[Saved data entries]
━━━━
-- ==== Sys2Proof/Tests/WitnessLadles.lean ====
section
/-! SUPPORT. States that meet the hypotheses of the statements about the ladles. -/

namespace Sys2Proof.Machine

set_option Elab.async false

/-! ### Events: the ladles -/

/-- The chain of core 0 at scratchpad address 0. -/
def chain0 : Chain := { lad := 0, addr := 0, core := 0, work := 1, part := 0, asid := 0, seq := 0 }

/-- Ladle 0 runs a chain whose entries are doublewords of scratchpad, with its cluster's semaphore 4. -/
def ladling (e : List (Nat × Nat)) (r : Run) (x : Sem) (data : SMap Byte) : State :=
  { plain0 { spad := dwords e } data with ladles := [(0, { run := some r })], sems := [(4, x)] }

/-- What `atEntry` asks, as a test. -/
def State.entryCheck (s : State) (l : Nat) (r : Run) (op : Nat) : Bool :=
  decide ((s.ladle l).run = some r) && !(s.ladle l).halted && !(s.ladle l).fenced && (s.ladle l).test.isNone && !r.abandoned
    && r.copies.isEmpty && r.dropped.isNone && decide (s.entryOp r.chain r.idx = some op) && !s.entryReserved r.chain r.idx op

theorem State.atEntry_of {s : State} {l : Nat} {r : Run} {op : Nat} (h : s.entryCheck l r op = true) : s.atEntry l r op := by
  simp only [State.entryCheck, Bool.and_eq_true, decide_eq_true_eq, Bool.not_eq_true', Option.isNone_iff_eq_none, List.isEmpty_iff] at h
  obtain ⟨⟨⟨⟨⟨⟨⟨⟨h1, h2⟩, h3⟩, h4⟩, h5⟩, h6⟩, h7⟩, h8⟩, h9⟩ := h
  exact ⟨h1, h2, h3, h4, h5, h6, h7, h8, h9⟩

theorem chainWindow_plain {s : State} {c : Chain} (hc : c.part = 0) (hs : (s.part 0).handles = []) {va : Nat} (hv : va < 2 ^ 30) : s.chainWindow c va = va := by
  rw [State.chainWindow, State.redirect, hc, hs, Nat.mod_eq_of_lt (by omega)]
  rfl

theorem ladleRead_plain {s : State} (p : Plain s) (hs : s.poison = [] ∧ (s.part 0).handles = []) (l : Nat) {c : Chain} (hc : c.part = 0 ∧ c.asid = 0)
    {va : Nat} (hv : va < 2 ^ 30) (n ext : Nat) : ∃ u, ladleRead l c va n ext s = .ok (s.bytesM va n, u) ∧ Plain u ∧ Alike s u := by
  obtain ⟨u, e, pu, au⟩ := p.xlateAs (.ladle l) hv accRead ext
  refine ⟨u, ?_, pu, au⟩
  have hp : u.readPoisoned (l / 32) va n = false := by
    rw [State.readPoisoned, au.poisoned, State.poisoned, plain_lostPeer s hv, hs.1]
    simp
  have hm : u.bytesM va n = s.bytesM va n := by rw [State.bytesM, au.mem]; rfl
  have hr : u.useReplica (l / 32) va = u := by
    rw [State.useReplica, pu.replicaOn]
    rfl
  unfold ladleRead
  rw [Act.bind_ok (Act.get_run s), chainWindow_plain hc.1 hs.2 hv,
    Act.bind_ok (show ladleXlate l c va accRead ext s = .ok (va, u) from by rw [ladleXlate, hc.1, hc.2]; exact e), Act.bind_ok (Act.get_run u),
    plain_noPath u hv, Act.bind_ok (Act.waitIf_false ..), hp, Act.bind_ok (Act.trapIf_false ..), hr, Act.bind_ok (Act.set_run ..), hm]
  rfl

theorem ladleTarget_plain {s : State} (p : Plain s) (hs : (s.part 0).handles = []) (l : Nat) {c : Chain} (hc : c.part = 0 ∧ c.asid = 0)
    {va : Nat} (hv : va < 2 ^ 30) (ext : Nat) : ∃ u, ladleTarget l c va ext s = .ok (va, u) ∧ Plain u ∧ Alike s u := by
  obtain ⟨u, e, pu, au⟩ := p.xlateAs (.ladle l) hv accWrite ext
  refine ⟨u, ?_, pu, au⟩
  unfold ladleTarget
  rw [Act.bind_ok (Act.get_run s), chainWindow_plain hc.1 hs hv,
    Act.bind_ok (show ladleXlate l c va accWrite ext s = .ok (va, u) from by rw [ladleXlate, hc.1, hc.2]; exact e), Act.bind_ok (Act.get_run u),
    plain_noPath u hv, Act.bind_ok (Act.waitIf_false ..), Act.bind_ok (Act.get_run u), plain_lostPeer u hv, Act.bind_ok (Act.trapIf_false ..)]
  rfl

/-- ChainEntriesComplete: CHAIN_START. -/
theorem witness_chain_start : ∃ (s : State) (c : Chain) (rest : List Chain), (s.ladle 0).run = none ∧ (s.ladle 0).fenced = false ∧ (s.ladle 0).test = none
    ∧ (s.ladle 0).halted = false ∧ (s.ladle 0).resume = [] ∧ (s.ladle 0).queue = c :: rest :=
  ⟨{ unit0 {} with ladles := [(0, { queue := [chain0, { chain0 with seq := 1 }] })] }, chain0, [{ chain0 with seq := 1 }], by decide +kernel⟩

/-- LADLE_LOOP: entry 1 goes back over a COPY, first reached; and with its count used up. -/
def loopEntries : List (Nat × Nat) := [(0, 1), (64, 2), (72, 3), (80, 1), (88, 16)]
theorem witness_ladle_loop : ∀ r ∈ [({ chain := chain0, idx := 1 } : Run), { chain := chain0, idx := 1, loops := [(1, 1)] }], ∃ s : State, s.atEntry 0 r 2
    ∧ s.entryDw r.chain r.idx 1 ≠ 0 ∧ s.entryDw r.chain r.idx 2 ≠ 0 ∧ (s.entryDw r.chain r.idx 2).toNat ≤ r.idx
    ∧ ∀ j, j < (s.entryDw r.chain r.idx 2).toNat → s.entryOp r.chain (r.idx - (s.entryDw r.chain r.idx 2).toNat + j) ≠ some 2
      ∧ s.entryOp r.chain (r.idx - (s.entryDw r.chain r.idx 2).toNat + j) ≠ some 8 := by
  intro r hr
  have key : ∀ r ∈ [({ chain := chain0, idx := 1 } : Run), { chain := chain0, idx := 1, loops := [(1, 1)] }], (let s := ladling loopEntries r {} []
    s.entryCheck 0 r 2 = true ∧ s.entryDw r.chain r.idx 1 ≠ 0 ∧ s.entryDw r.chain r.idx 2 ≠ 0 ∧ (s.entryDw r.chain r.idx 2).toNat ≤ r.idx
    ∧ ∀ j, j < (s.entryDw r.chain r.idx 2).toNat → s.entryOp r.chain (r.idx - (s.entryDw r.chain r.idx 2).toNat + j) ≠ some 2
      ∧ s.entryOp r.chain (r.idx - (s.entryDw r.chain r.idx 2).toNat + j) ≠ some 8) := by decide +kernel
  exact ⟨_, State.atEntry_of (key r hr).1, (key r hr).2⟩

def run0 : Run := { chain := chain0 }

theorem ladling_clean (e : List (Nat × Nat)) (r : Run) (x : Sem) (data : SMap Byte) :
    (ladling e r x data).poison = [] ∧ ((ladling e r x data).part 0).handles = [] := ⟨rfl, rfl⟩

/-- COND: the doubleword at 0x100 is 7: it skips one entry, the last before END. -/
def condEntries : List (Nat × Nat) := [(0, 3), (8, 0x100), (16, 7), (24, 1), (64, 1), (128, 8)]
theorem witness_ladle_cond : ∃ (s : State) (d : List Byte) (u : State), (let f := s.entryDw run0.chain run0.idx
    s.atEntry 0 run0 3 ∧ bits (f 0) 10 8 ≤ 5 ∧ f 3 ≠ 0 ∧ (f 1).toNat % 8 = 0 ∧ (f 0).getLsbD 20 = false
      ∧ ladleRead 0 run0.chain (f 1).toNat 8 8 s = .ok (d, u) ∧ ∀ j, j < (f 3).toNat → u.entryOp run0.chain (run0.idx + 1 + j) ≠ some 8) := by
  have h : (let s := ladling condEntries run0 {} [(0x100, 7)]
    let f := s.entryDw run0.chain run0.idx
    s.entryCheck 0 run0 3 = true ∧ bits (f 0) 10 8 ≤ 5 ∧ f 3 ≠ 0 ∧ (f 1).toNat % 8 = 0 ∧ (f 0).getLsbD 20 = false ∧ (f 1).toNat = 0x100 ∧ (f 3).toNat = 1
      ∧ s.plainCheck = true ∧ s.entryOp run0.chain 1 ≠ some 8) := by decide +kernel
  obtain ⟨h1, h2, h3, h4, h5, h6, h7, h8, h9⟩ := h
  obtain ⟨u, e, -, au⟩ := ladleRead_plain (Plain.of_check h8) (ladling_clean ..) 0 (c := chain0) ⟨rfl, rfl⟩ (va := 0x100) (by decide) 8 8
  refine ⟨ladling condEntries run0 {} [(0x100, 7)], _, u, State.atEntry_of h1, h2, h3, h4, h5, by rw [h6]; exact e, ?_⟩
  intro j hj
  rw [h7] at hj
  obtain rfl : j = 0 := by omega
  have : u.entryOp run0.chain 1 = (ladling condEntries run0 {} [(0x100, 7)]).entryOp run0.chain 1 := by
    unfold State.entryOp State.entryDw
    rw [au.ctx]
  rw [show run0.idx + 1 + 0 = 1 from rfl, this]
  exact h9

/-- COND with SSP, of the last doubleword of the core's scratchpad. -/
def spadEntries : List (Nat × Nat) := [(0, 3 + 2 ^ 20), (8, 786424), (16, 7), (24, 1), (64, 1), (128, 8)]
theorem witness_ladle_cond_spad : ∃ s : State, (let f := s.entryDw run0.chain run0.idx
    s.atEntry 0 run0 3 ∧ bits (f 0) 10 8 ≤ 5 ∧ f 3 ≠ 0 ∧ (f 1).toNat % 8 = 0 ∧ (f 0).getLsbD 20 = true ∧ (f 1).toNat + 8 = 786432
      ∧ ∀ j, j < (f 3).toNat → s.entryOp run0.chain (run0.idx + 1 + j) ≠ some 8) := by
  have h : (let s := ladling spadEntries run0 {} []
    let f := s.entryDw run0.chain run0.idx
    s.entryCheck 0 run0 3 = true ∧ bits (f 0) 10 8 ≤ 5 ∧ f 3 ≠ 0 ∧ (f 1).toNat % 8 = 0 ∧ (f 0).getLsbD 20 = true ∧ (f 1).toNat + 8 = 786432
      ∧ ∀ j, j < (f 3).toNat → s.entryOp run0.chain (run0.idx + 1 + j) ≠ some 8) := by decide +kernel
  exact ⟨_, State.atEntry_of h.1, h.2⟩

/-- SEMWAIT of the whole count, and SEMSIG, of semaphore 4; SEMAPHORE_TAKE by core 0's A. -/
theorem witness_semwait : ∃ s : State, (let f := s.entryDw run0.chain run0.idx
    s.atEntry 0 run0 4 ∧ bits (f 1) 25 16 ≠ 0 ∧ bits (f 1) 7 0 = 4 ∧ (s.sem 4).waiters = [] ∧ (s.sem 4).taken = [] ∧ bits (f 1) 25 16 ≤ (s.sem 4).count) := by
  have h : (let s := ladling [(0, 4), (8, 0x30004)] run0 { count := 3 } []
    let f := s.entryDw run0.chain run0.idx
    s.entryCheck 0 run0 4 = true ∧ bits (f 1) 25 16 ≠ 0 ∧ bits (f 1) 7 0 = 4 ∧ (s.sem 4).waiters = [] ∧ (s.sem 4).taken = [] ∧ bits (f 1) 25 16 ≤ (s.sem 4).count) := by
    decide +kernel
  exact ⟨_, State.atEntry_of h.1, h.2⟩
theorem witness_semsig : ∃ s : State, s.atEntry 0 run0 5 ∧ bits (s.entryDw run0.chain run0.idx 1) 25 16 ≠ 0 := by
  have h : (let s := ladling [(0, 5), (8, 0x30004)] run0 { count := 65533 } []
    s.entryCheck 0 run0 5 = true ∧ bits (s.entryDw run0.chain run0.idx 1) 25 16 ≠ 0) := by decide +kernel
  exact ⟨_, State.atEntry_of h.1, h.2⟩
theorem witness_sem_take : ∃ (s : State) (w : Waiter) (rest : List Waiter), (s.sem 4).waiters = w :: rest ∧ w.count ≤ (s.sem 4).count :=
  ⟨{ unit0 {} with sems := [(4, { count := 2, waiters := [.core 1 2, .ladle 0 1] })] }, .core 1 2, [.ladle 0 1], by decide +kernel⟩
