/-! ### Integers as exact values -/

theorem mantAt_ofInt (i : Int) : mantAt (decide (i < 0)) i.natAbs 0 0 = i := by
  unfold mantAt
  rw [sub_self, Int.toNat_zero, pow_zero, Nat.mul_one]
  dsimp only
  split
  next neg => have := of_decide_eq_true neg; omega
  next pos => have := of_decide_eq_false (Bool.eq_false_iff.2 pos); omega

theorem Val.lt_ofInt (x y : Int) : (Val.ofInt x).lt (.ofInt y) = decide (x < y) := by
  simp only [Val.ofInt, Val.lt, min_self, mantAt_ofInt]

theorem Val.feq_ofInt (x y : Int) : (Val.ofInt x).feq (.ofInt y) = decide (x = y) := by
  simp only [Val.ofInt, Val.feq, min_self, mantAt_ofInt]

theorem decodeTy_int {ty : BitVec 4} (int : isIntTy ty.toNat = true) {v : Nat} (small : v < 2 ^ typeBits ty) :
    decodeTy ty.toNat v = .ofInt (intOf ty.toNat v) := by
  rw [decodeTy, if_pos int, intOf, tyBits_toNat, Nat.mod_eq_of_lt small]

theorem decodeTy_float {ty : BitVec 4} (float : ty = 12 ∨ ty = 13 ∨ ty = 14) {v : Nat} (small : v < 2 ^ typeBits ty) :
    decodeTy ty.toNat v = (fmtOf ty.toNat).decode v := by
  have plain : isIntTy ty.toNat = false ∧ ty.toNat ≠ 11 := by
    obtain rfl | rfl | rfl := float <;> decide
  rw [decodeTy, if_neg (by rw [plain.1]; decide), if_neg plain.2, tyBits_toNat, Nat.mod_eq_of_lt small]

theorem compared_cases {cc : BitVec 3} : cc ≠ 7 → cc = 6 ∨ cc = 0 ∨ cc = 1 ∨ cc = 2 ∨ cc = 3 ∨ cc = 4 ∨ cc = 5 := by
  revert cc
  decide

/-- A legal condition other than `.bit` holds of two elements when it holds of the values that they stand for. -/
theorem condElem_eq_holdsCond {cc : BitVec 3} {vb : BitVec 6} {ty : BitVec 4} (legal : Illegal.condition cc vb ty = []) (compares : cc ≠ 7)
    {a b : Nat} (ha : a < 2 ^ typeBits ty) (hb : b < 2 ^ typeBits ty) :
    condElem cc.toNat ty.toNat a b = holdsCond cc (decodeTy ty.toNat a) (decodeTy ty.toNat b) := by
  obtain ⟨int, ordered⟩ | float := type_of_condition legal compares
  · rw [condElem, if_pos int, decodeTy_int int ha, decodeTy_int int hb]
    have quiet (x : Int) : (Val.ofInt x).isSig = false ∧ (Val.ofInt x).isNan = false := ⟨rfl, rfl⟩
    obtain rfl | rfl | rfl | rfl | rfl | rfl | rfl := compared_cases compares
    · exact absurd rfl ordered
    all_goals
      simp only [holdsCond, Val.lt_ofInt, Val.feq_ofInt, quiet]
      simp [le_iff_lt_or_eq, eq_comm]
  · have plain : isIntTy ty.toNat = false := by obtain rfl | rfl | rfl := float <;> rfl
    rw [condElem, if_neg (by rw [plain]; decide), decodeTy_float float ha, decodeTy_float float hb]
    obtain rfl | rfl | rfl | rfl | rfl | rfl | rfl := compared_cases compares <;> rfl

/-! ### The elements that a condition makes -/

theorem bit_eq_one {b : Bool} : bit b = 1 ↔ b = true := by cases b <;> decide

section vcmp
variable {s : State} {p : BitVec 4} {cc : BitVec 3} {vd va vb : BitVec 6} {ex : BitVec 3} {mk : BitVec 1} {ty : BitVec 4}

/-- Whether the condition holds of elements j of its sources, and the flags that this raises. -/
def conditionAt (cc : BitVec 3) (ty : BitVec 4) (src : List (List Wide)) (j : Nat) : Bool × Flags :=
  if cc = 7 then (seqLane 1 (src.getD 0 []) j = 1, {})
  else holdsCond cc (decodeTy ty.toNat (seqLane (typeBits ty) (src.getD 0 []) j)) (decodeTy ty.toNat (seqLane (typeBits ty) (src.getD 1 []) j))
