-- ==== Sys2Proof/Config.lean ====
section
/-!
DEFINITION. What one implementation fixes and what the spec leaves open: free values, which nothing can evaluate.
-/
namespace Sys2Proof.Config

/-- The free choice among the things that may happen next (R2, R10, R22, R129, R340: orders and delays that the spec
leaves open), applied to the state's step counter (log entry 1). -/
opaque pick : Nat → Nat

/-- A free 64-bit value, one for each place of the counter `free` of the state, where the spec gives a result no value
(log entry 3). -/
opaque freeWord : Nat → BitVec 64

/-! ### Events of a bay's arrays that the counters count and no rule brings about (R456; log entry 75) -/

/-- How many scratchpad bank conflicts a bay has in the cycle of a step (code 0x000B). -/
opaque conflicts : Nat → Nat → Nat
/-- Which of the events of R457 a counter counts, by its unit and number: management selects it (R457; log entry 35). -/
opaque counterSel : Nat → Nat → Nat
/-- How many memory errors are corrected in a bay's arrays in the cycle of a step (code 0x000F). -/
opaque corrected : Nat → Nat → Nat

/-! ### What management firmware fixes at bring-up (R329, R346, R353, R383, R436; log entries 30 and 36) -/

/-- The chip ID of the package. -/
opaque chipId : BitVec 22
/-- The sizes NA, NB, NC and ND of the system, each minus 1, before they are brought into their ranges. -/
opaque dims : Nat × Nat × Nat × Nat
/-- The chip ID of the time root, before it is brought into the system's sizes, and the count that the host sets there before
any context exists (R346). -/
opaque timeRoot : BitVec 22 × BitVec 64
/-- Whether the package replaces another (R464), and the group entries of its position that firmware gives it: the ASID, the group
and the members' box in the layout of R441 (R343, R464 item 3; log entry 85). -/
opaque replaces : Bool × List (Nat × Nat × BitVec 64)
/-- What a unit of another package answers to a packet that names it, by step and chip ID: 0 for done, or one of the refusals that
depend on its state (R448; log entry 86). -/
opaque peerAnswer : Nat → Nat → Nat
/-- Whether another package, by its chip ID, is locked at a step (R347; log entry 72). -/
opaque peerLocked : Nat → Nat → Bool
/-- The members of a group of a context that this package does not hold, by the requester's chip ID, its ASID and the group's
index: the owner of a consignment to such a group has them from no field of a packet (R377; log entry 20). -/
opaque groupMembers : Nat → Nat → Nat → List Nat
/-- How many command queues are registered. -/
opaque queueCount : Nat
/-- Of each queue: the address of its header, its slot count, and base and length of its arena. -/
opaque queue : Nat → Nat × Nat × Nat × Nat

/-- The retransmission interval and the stream timeout in ns (R353, R383), before they are brought into their ranges. -/
opaque intervals : Nat × Nat

/-! ### Save images (R423 to R426; log entry 43) -/

/-- The 4,096 bytes of page k of the part of an image that holds a context's state on a bay outside its scratchpad, weight
buffer and tiles: the spec gives that part no layout (R423). -/
opaque imageRest {α : Type} : α → Nat → List (BitVec 8)
/-- The HBM stack, by its eave station, that holds a page of an image in the save pool, by the image and the page (R423, R457; log
entry 35). -/
opaque poolStation : Nat → Nat → Nat
/-- Whether the n-th save meets an uncorrectable write error, and at which page (R426). -/
opaque saveError : Nat → Option Nat
/-- The pages of the n-th image that hold an uncorrectable error when it is read (R426). -/
opaque imageError : Nat → List Nat

/-! ### What the management complex computes (R452, R453; log entry 31) -/

/-- Whether an image verifies: its ECDSA signature, under the Kenrak key whose fused SHA-384 digest is given (R452).  The layout of a
signed image is the firmware's own. -/
opaque verifies : BitVec 384 → List (BitVec 8) → Bool

/-- The front-end image of a firmware version. -/
opaque frontImage : Nat → List (BitVec 8)
/-- The identity certificate of a key, signed at PROVISIONED under the Kenrak key. -/
opaque certificate : BitVec 384 → List (BitVec 8)
/-- The signature over a report under the identity key. -/
opaque signature : BitVec 384 → List (BitVec 8) → BitVec 768

end Sys2Proof.Config
end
━━━━
__WHAT YOU HAVE TO DO__
The reply must hold exactly the lines from the one containing "Kenrak key. -/" to the last line of the entries, and nothing more.

__EXERCISE RESPONSE__
/-- The identity certificate of a key, signed at PROVISIONED under the Kenrak key. -/
opaque certificate : BitVec 384 → List (BitVec 8)
/-- The signature over a report under the identity key. -/
opaque signature : BitVec 384 → List (BitVec 8) → BitVec 768

end Sys2Proof.Config
end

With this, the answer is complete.